15-minute neighborhood explorer

walkshed

In a 15-minute city, most residents can reach a variety of stores, restaurants, parks, and jobs within about a 15 minute walk or bike ride. Part of advocating for a bike-friendly city is evaluating the zoning laws and understanding where people live in relation to where they work, shop, and meet friends. This tool is a prototype letting you see what's 15 minutes away from a starting point. You can explore the shops and estimate how much street parking and how many people live within a walkshed.

Feedback

The tool is quite simple right now. If you have an idea how this could be used for advocacy, please get in touch.

Implementation

This section describes some of the technical implementation details.

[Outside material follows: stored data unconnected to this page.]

-- ==== Sys2Proof/Safety.lean ====
section
/-! DEFINITION. What claims are stated in: the observable state, the invariant of the reachable states, and the
bound on the steps a command takes. -/

namespace Sys2Proof.Safety

open Sys2Proof.Machine

/-- What can be observed at the end of a command (70_reset_and_hazards.md R218): the seven CSRs as the host reads
them, IMG where it is observable, and WIRE. LOG and RXQ are not in it. -/
structure Observation where
  cmd : BitVec 8
  status : BitVec 8
  err : BitVec 8
  fsmr : BitVec 8
  len : BitVec 16
  erridx : BitVec 16
  mmcnt : BitVec 8
  /-- The bytes of IMG in ascending order; `none` where IMG is not observable. -/
  img : Option (List Byte)
  wire : List WireEvent
deriving DecidableEq, Repr

/-- The bytes of IMG in ascending order. -/
def imageBytes (s : State) : List Byte := (List.range Config.imgLen).map s.imgByte

/-- The command byte is one of the checksum commands, VERIFY or CORRECT. -/
def isChecksumCommand (c : Byte) : Bool :=
  match decodeCmd8 c with
  | .ok i => i == .cmdVerify || i == .cmdCorrect
  | .error _ => false

/-- IMG is observable at the end of the command with byte c: "only if the command's ERR = 0, or for the checksum
commands always" (R218). -/
def imgObservable (c : Byte) (s : State) : Bool := s.err == .none || isChecksumCommand c

/-- The observation at the end of the command with byte c (R218); a state with BUSY = 1 is never final and has
none. -/
def observe (c : Byte) (s : State) : Option Observation :=
  if s.busy then none
  else some
    { cmd := 0
      status := s.statusReg
      err := s.errReg
      fsmr := s.fsmReg
      len := s.len
      erridx := s.erridx
      mmcnt := s.mmcnt
      img := if imgObservable c s then some (imageBytes s) else none
      wire := s.wire }

/-- The per-block result type of 43_send.md R159. -/
inductive BlockResult where
  | ok
  | recoverable
  | fatal (offset : BitVec 16)
deriving DecidableEq, Repr

/-- The transfer went on after block b: a later block has been entered, or FSM = COMPLETE after the last (R159;
log 33). -/
def wentOn (b : Block) (s : State) : Bool :=
  s.fsm == .complete || decide ((blockCode b).toNat < s.blk.toNat)

/-- The result of block b of the running or last SEND, read from the registers (R159); `none` for a block that
never ran, has not ended, or was cut off, and where the last transfer is no SEND. -/
def blockResult (b : Block) (s : State) : Option BlockResult :=
  if s.dir = .tx then
    if b = .three ∧ s.err = .echoMismatchFatal ∧ s.fsm = .aborted then some (.fatal s.erridx)
    else if s.recov b then some .recoverable
    else if wentOn b s then some .ok
    else none
  else none

/-- The top-level result of a SEND: "ERR after BUSY falls" (R159). -/
def sendResult (s : State) : Option ErrCode := if s.busy then none else some s.err

/-- FSM when the first primitive of a block is about to be issued (42_receive.md R129, 43_send.md R157). -/
def fsmBefore : Block → Fsm
  | .one => .flushed
  | .two => .segment1
  | .three => .segment2

/-- BLK when the first primitive of a block is about to be issued. -/
def blkBefore : Block → BitVec 2
  | .one => 0#2
  | .two => 1#2
  | .three => 2#2

/-- The bytes of blocks 1 and 2 whose echo has been compared when byte i of block b is about to be sent: only
these can be counted in MMCNT (10_state.md R24). -/
def comparedBefore (b : Block) (i : Nat) : Nat := if isFinal b then 18 else segBase b + i

/-- FSM in an idle engine, or while a command that is no transfer runs (10_state.md R14, R15). -/
def fsmAtRest (s : State) : Prop := s.fsm = .idle ∨ s.fsm = .complete ∨ s.fsm = .aborted

/-- A transfer in direction d is going on: the link is held and no error has been raised (R27, R32). -/
def transferring (d : Dir) (s : State) : Prop := s.dir = d ∧ s.linkOpen = true ∧ s.err = .none

/-- Block b of a transfer is in progress. -/
def insideBlock (d : Dir) (b : Block) (s : State) : Prop :=
  transferring d s ∧ s.fsm = segState b ∧ s.blk = blockCode b

/-- RXCNT and UNDERRUN agree (42_receive.md R123 to R125): UNDERRUN is set exactly when fewer than the `full`
bytes asked so far were stored. -/
def receivedUpTo (full : Nat) (s : State) : Prop :=
  s.rxcnt.toNat ≤ full ∧ (s.underrun = true ↔ s.rxcnt.toNat < full)

/-- The registers at a place of a SEND. -/
def sending (b : Block) (compared : Nat) (s : State) : Prop :=
  insideBlock .tx b s ∧ s.len.toNat = Config.imgLen ∧ s.mmcnt.toNat ≤ compared

/-- What holds of the registers at each place of the pseudocode. -/
def placeOk (s : State) : Prop :=
  match s.seq with
  | .idle => fsmAtRest s
  | .openLink => fsmAtRest s ∧ s.err = .none ∧ s.linkOpen = false
  | .closeLink => fsmAtRest s ∧ s.err = .none
  | .verifyPass | .correctPass => fsmAtRest s ∧ s.err = .none ∧ s.len.toNat = Config.imgLen
  | .rxFlushIn | .rxFlushOut =>
    transferring .rx s ∧ s.fsm = .idle ∧ s.blk = 0 ∧ s.underrun = false ∧ s.mmcnt = 0
  | .rxRead b =>
    transferring .rx s ∧ s.fsm = fsmBefore b ∧ s.blk = blkBefore b ∧ receivedUpTo (segBase b) s ∧
      s.mmcnt = 0
  | .rxSettle b | .rxAck b | .rxEcho b =>
    insideBlock .rx b s ∧ b ≠ .three ∧ receivedUpTo (segBase (nextBlock b)) s ∧ s.mmcnt = 0
  | .rxCorrect =>
    insideBlock .rx .three s ∧ s.rxcnt.toNat = Config.imgLen ∧ s.len = s.rxcnt ∧
      s.underrun = false ∧ s.mmcnt = 0
  | .txCorrect | .txFlushIn | .txFlushOut =>
    transferring .tx s ∧ s.fsm = .idle ∧ s.blk = 0 ∧ s.len.toNat = Config.imgLen ∧ s.mmcnt = 0
  | .txWrite b i =>
    i < segLen b ∧ transferring .tx s ∧ s.len.toNat = Config.imgLen ∧
      s.mmcnt.toNat ≤ comparedBefore b i ∧
      (s.fsm = segState b ∧ s.blk = blockCode b ∨
        i = 0 ∧ s.fsm = fsmBefore b ∧ s.blk = blkBefore b)
  | .txBreak b =>
    sending b (comparedBefore b s.idx.toNat) s ∧ b ≠ .three ∧ s.idx.toNat < segLen b
  | .txWaiting b => sending b (comparedBefore b s.idx.toNat) s ∧ s.idx.toNat + 1 < segLen b
  | .txEcho b n =>
    sending b (comparedBefore b s.idx.toNat) s ∧ s.idx.toNat < segLen b ∧ 1 ≤ n ∧
      (s.idx.toNat + 1 = segLen b → n = 1)
  | .txSettle b | .txAckWaiting b | .txAckRead b _ | .txAck b | .txAckEchoWaiting b
  | .txAckEchoRead b _ => sending b (segBase (nextBlock b)) s ∧ b ≠ .three
  | .completing =>
    (insideBlock .rx .three s ∨ insideBlock .tx .three s) ∧ s.len.toNat = Config.imgLen
  | .aborting =>
    s.dir ≠ .none ∧ s.linkOpen = true ∧ s.fsm = .aborted ∧
      (s.err = .linkUnavailable ∨ s.err = .lengthMismatch ∨ s.err = .echoMismatchFatal)

/-- The invariant of the reachable states: the image keeps its canonical form, MMCNT never exceeds 18
(10_state.md R24), RXCNT never exceeds the image (R13), and the registers fit the place. -/
structure Inv (s : State) : Prop where
  img_wf : Memory.wf s.img = true
  mmcnt_le : s.mmcnt.toNat ≤ 18
  rxcnt_le : s.rxcnt.toNat ≤ Config.imgLen
  place : placeOk s

/-- The image that a SEND transmits is consistent from the end of its CorrectPass on (20_memory.md R50,
43_send.md R142). -/
def sendsConsistent (s : State) : Prop :=
  match s.seq with
  | .txFlushIn | .txFlushOut | .txWrite _ _ | .txBreak _ | .txWaiting _ | .txEcho _ _ =>
    s.verifyPass = true
  | .txSettle _ | .txAckWaiting _ | .txAckRead _ _ | .txAck _ | .txAckEchoWaiting _
  | .txAckEchoRead _ _ => s.verifyPass = true
  | .completing => s.verifyPass = true
  | .idle | .openLink | .closeLink | .verifyPass | .correctPass | .txCorrect | .aborting => True
  | .rxFlushIn | .rxFlushOut | .rxRead _ | .rxSettle _ | .rxAck _ | .rxEcho _ | .rxCorrect => True

/-- The steps that the byte loop of block b may still take when byte i is about to be written, and all that
follows it: four a byte in blocks 1 and 2, three in block 3, six for an ACK exchange, one for LK.CLOSE
(43_send.md R156, 70_reset_and_hazards.md R216). -/
def sendStepsFrom (b : Block) (i : Nat) : Nat :=
  match b with
  | .three => 3 * (segLen .three - i) + 1
  | .two => 4 * (segLen .two - i) + 6 + (3 * segLen .three + 1)
  | .one => 4 * (segLen .one - i) + 6 + (4 * segLen .two + 6 + (3 * segLen .three + 1))

/-- The steps of the ACK exchange of block b that remain, and all that follows it. -/
def ackStepsFrom (b : Block) (left : Nat) : Nat := left + sendStepsFrom (nextBlock b) 0

/-- An upper bound on the engine steps until BUSY = 0, when every primitive returns (R216). -/
def stepsLeft (s : State) : Nat :=
  match s.seq with
  | .idle => 0
  | .openLink | .closeLink | .verifyPass | .correctPass | .completing | .aborting => 1
  | .rxFlushIn => 13
  | .rxFlushOut => 12
  | .rxRead .one => 11
  | .rxSettle .one => 10
  | .rxAck .one => 9
  | .rxEcho .one => 8
  | .rxRead .two => 7
  | .rxSettle _ => 6
  | .rxAck _ => 5
  | .rxEcho _ => 4
  | .rxRead .three => 3
  | .rxCorrect => 2
  | .txCorrect => 3 + sendStepsFrom .one 0
  | .txFlushIn => 2 + sendStepsFrom .one 0
  | .txFlushOut => 1 + sendStepsFrom .one 0
  | .txWrite b i => sendStepsFrom b i
  | .txBreak b => 3 + sendStepsFrom b (s.idx.toNat + 1)
  | .txWaiting b => 2 + sendStepsFrom b (s.idx.toNat + 1)
  | .txEcho b _ => 1 + sendStepsFrom b (s.idx.toNat + 1)
  | .txSettle b => ackStepsFrom b 6
  | .txAckWaiting b => ackStepsFrom b 5
  | .txAckRead b _ => ackStepsFrom b 4
  | .txAck b => ackStepsFrom b 3
  | .txAckEchoWaiting b => ackStepsFrom b 2
  | .txAckEchoRead b _ => ackStepsFrom b 1

/-- The device side lets every queued primitive return (R216's premise "provided LK.WRITE, LK.BREAK and LK.OPEN
return"). -/
def neverStalls (moves : List DevMove) : Prop := ∀ m ∈ moves, m.answer ≠ .stall

/-- Steps in a row, stopping at the first fault or refusal. -/
def runFor : Nat → State → Out
  | 0, s => .next s
  | k + 1, s => andThen (step s) (runFor k)

/-- The engine may step alone with the link open, and the device side's next move, whatever it supplies, lets the
primitive return (40_link.md R90, R91, 93_implementation_defined.md U6). -/
structure Returns (s : State) : Prop where
  inputs : s.inputs = []
  linkOpen : s.linkOpen = true
  notHeld : s.nextMove.answer ≠ .stall
  notFailing : s.nextMove.answer = .fail → s.cfg.linkFail = false

/-- The device side lets a primitive return and supplies these bytes (40_link.md R90). -/
def supplies (bs : List Byte) : DevMove := { arrive := bs, answer := .ok }

/-- The link primitives of one byte of block b (43_send.md R145): write, then the break in blocks 1 and 2, then
the echo read, opportunistic except for the last byte. -/
def primitivesOfByte (b : Block) (i : Nat) : Nat :=
  (if isFinal b then 2 else 3) + (if i + 1 = segLen b then 0 else 1)

/-- The moves of a device side that echoes byte `x`, written as byte i of block b: the echo comes at the
primitive after the write. -/
def faithfulByte (b : Block) (i : Nat) (x : Byte) : List DevMove :=
  supplies [] :: supplies [x] :: List.replicate (primitivesOfByte b i - 2) (supplies [])

/-- The moves of a device side that echoes every byte of block b. -/
def faithfulBlock (b : Block) (s : State) : List DevMove :=
  (List.range (segLen b)).flatMap fun i => faithfulByte b i (s.imgByte (segBase b + i))

/-- What block b, sent in full, puts on WIRE (43_send.md R156). -/
def blockWire (b : Block) (s : State) : List WireEvent :=
  (List.range (segLen b)).flatMap fun i =>
    .byte (s.imgByte (segBase b + i)) :: (if isFinal b then [] else [.brk .tBreak])

/-- The moves of a device side that acknowledges a block with `d` and echoes the engine's ACK as `e`
(43_send.md R153). -/
def acknowledges (d e : List Byte) : List DevMove :=
  [supplies [], supplies d, supplies [], supplies [], supplies e, supplies []]

/-- The moves of a device side at the primitives and Delays of a SEND of the image of `s`, when it echoes every
byte and acknowledges blocks 1 and 2 with one byte each. -/
def faithfulSend (s : State) (d₁ e₁ d₂ e₂ : List Byte) : List DevMove :=
  [supplies [], supplies []] ++
    (faithfulBlock .one s ++ (acknowledges d₁ e₁ ++
      (faithfulBlock .two s ++ (acknowledges d₂ e₂ ++ faithfulBlock .three s))))

/-- The places at which the next step may write IMG (20_memory.md R47). -/
def writesImg (p : SeqPos) : Bool :=
  match p with
  | .correctPass | .rxCorrect | .txCorrect | .rxRead _ => true
  | .idle | .openLink | .closeLink | .verifyPass | .completing | .aborting => false
  | .rxFlushIn | .rxFlushOut | .rxSettle _ | .rxAck _ | .rxEcho _ => false
  | .txFlushIn | .txFlushOut | .txWrite _ _ | .txBreak _ | .txWaiting _ | .txEcho _ _ => false
  | .txSettle _ | .txAckWaiting _ | .txAckRead _ _ | .txAck _ => false
  | .txAckEchoWaiting _ | .txAckEchoRead _ _ => false

/-- An offset of a checkbyte (41_checksum.md R101). -/
def isCheckbyte (a : Nat) : Bool := a == ckOff .one || a == ckOff .two || a == ckOff .three

/-- The changes of FSM that the transition tables allow (42_receive.md R129, 43_send.md R157). -/
def fsmMoves : List (Fsm × Fsm) :=
  [(.complete, .idle), (.aborted, .idle), (.idle, .flushed), (.flushed, .segment1),
   (.segment1, .segment2), (.segment2, .segment3), (.segment3, .complete), (.idle, .aborted),
   (.flushed, .aborted), (.segment1, .aborted), (.segment2, .aborted), (.segment3, .aborted)]

end Sys2Proof.Safety
end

Calculating time to buildings

When you click on a starting building, what happens? Follow along with the code: https://github.com/a-b-street/abstreet/blob/master/apps/fifteen_min/src/isochrone.rs

First, we calculate the time to reach all buildings on the map from the start, based on the current options for walking or biking. For walking, this calls all_walking_costs_from. This method simply performs Dijkstra's maneuever, floodfilling a graph from the start node and tracking the cost to reach other nodes. It terminates early when the cost exceeds 15 minutes.

One relevant detail is that the graph is based off of WalkingNodes, which represent both endpoints of a sidewalk. A building exists some distance along a sidewalk. To calculate the final cost to a building, we also add up the cost between the nearest end of the sidewalk and the building's exact position along the sidewalk. This calculation doesn't use the length of the building's driveway/front path, but it could.

The other question is how we calculate the cost to cross a sidewalk. The units are durations, and most of the time, we simply calculate distance / speed. The base speed for walking can be configured in the 15m tool UI, with a few pre-set values for jogging, using a wheelchair, or a general average for adults. We also adjust speed based on the road's incline, using a variation of Tobler's hiking function. The elevation data baked into the map model likely has bugs, which then affect walking speed.

In the future, we'll keep expanding this definition of "cost" to capture other factors that make it safe and pleasant to walk, so that the 15m tool ultimately reflects how awful it'd be to access essential services by walking along a busy arterial road.

Drawing the isochrone

Now that we have the cost to reach a bunch of buildings, we want to draw the three-colored isochrone, showing the area reachable within 5, 10, and 15 minutes. We use the contour crate to do this, which uses the marching squares algorithm to find the "contour" where the cost changes from less than 5 to over 5 minutes.

In my mind, an isochrone contour algorithm could just take the list of (point, cost) pairs as input, but marching squares requires a grid, so the code first creates that grid, using a fixed 100 meter cell size. If two buildings happen to map to the same square, the cost of one of them is used arbitrarily. It shouldn't matter much; it takes around 30 seconds to walk 100 meters, so the contour might be a little off by about that much.

gaps

You can see some gaps in the middle of the park. Because there are no buildings in the middle, the grid cell has 0 cost in there. There's probably some better approaches to calculating isochrones.

Finding the perfect home

The tool also has a feature that lets you mark what categories of amenities you care about, then it finds houses within a 15 min walk of all of those. Its implementation is laughably brute-force. For each of the categories, it finds all stores matching that category, then does the Dijkstra's floodfill from each of those buildings. An obvious speedup here would be to perform Dijkstra's just once for each category and insert all of the stores into the priority queue as starting nodes.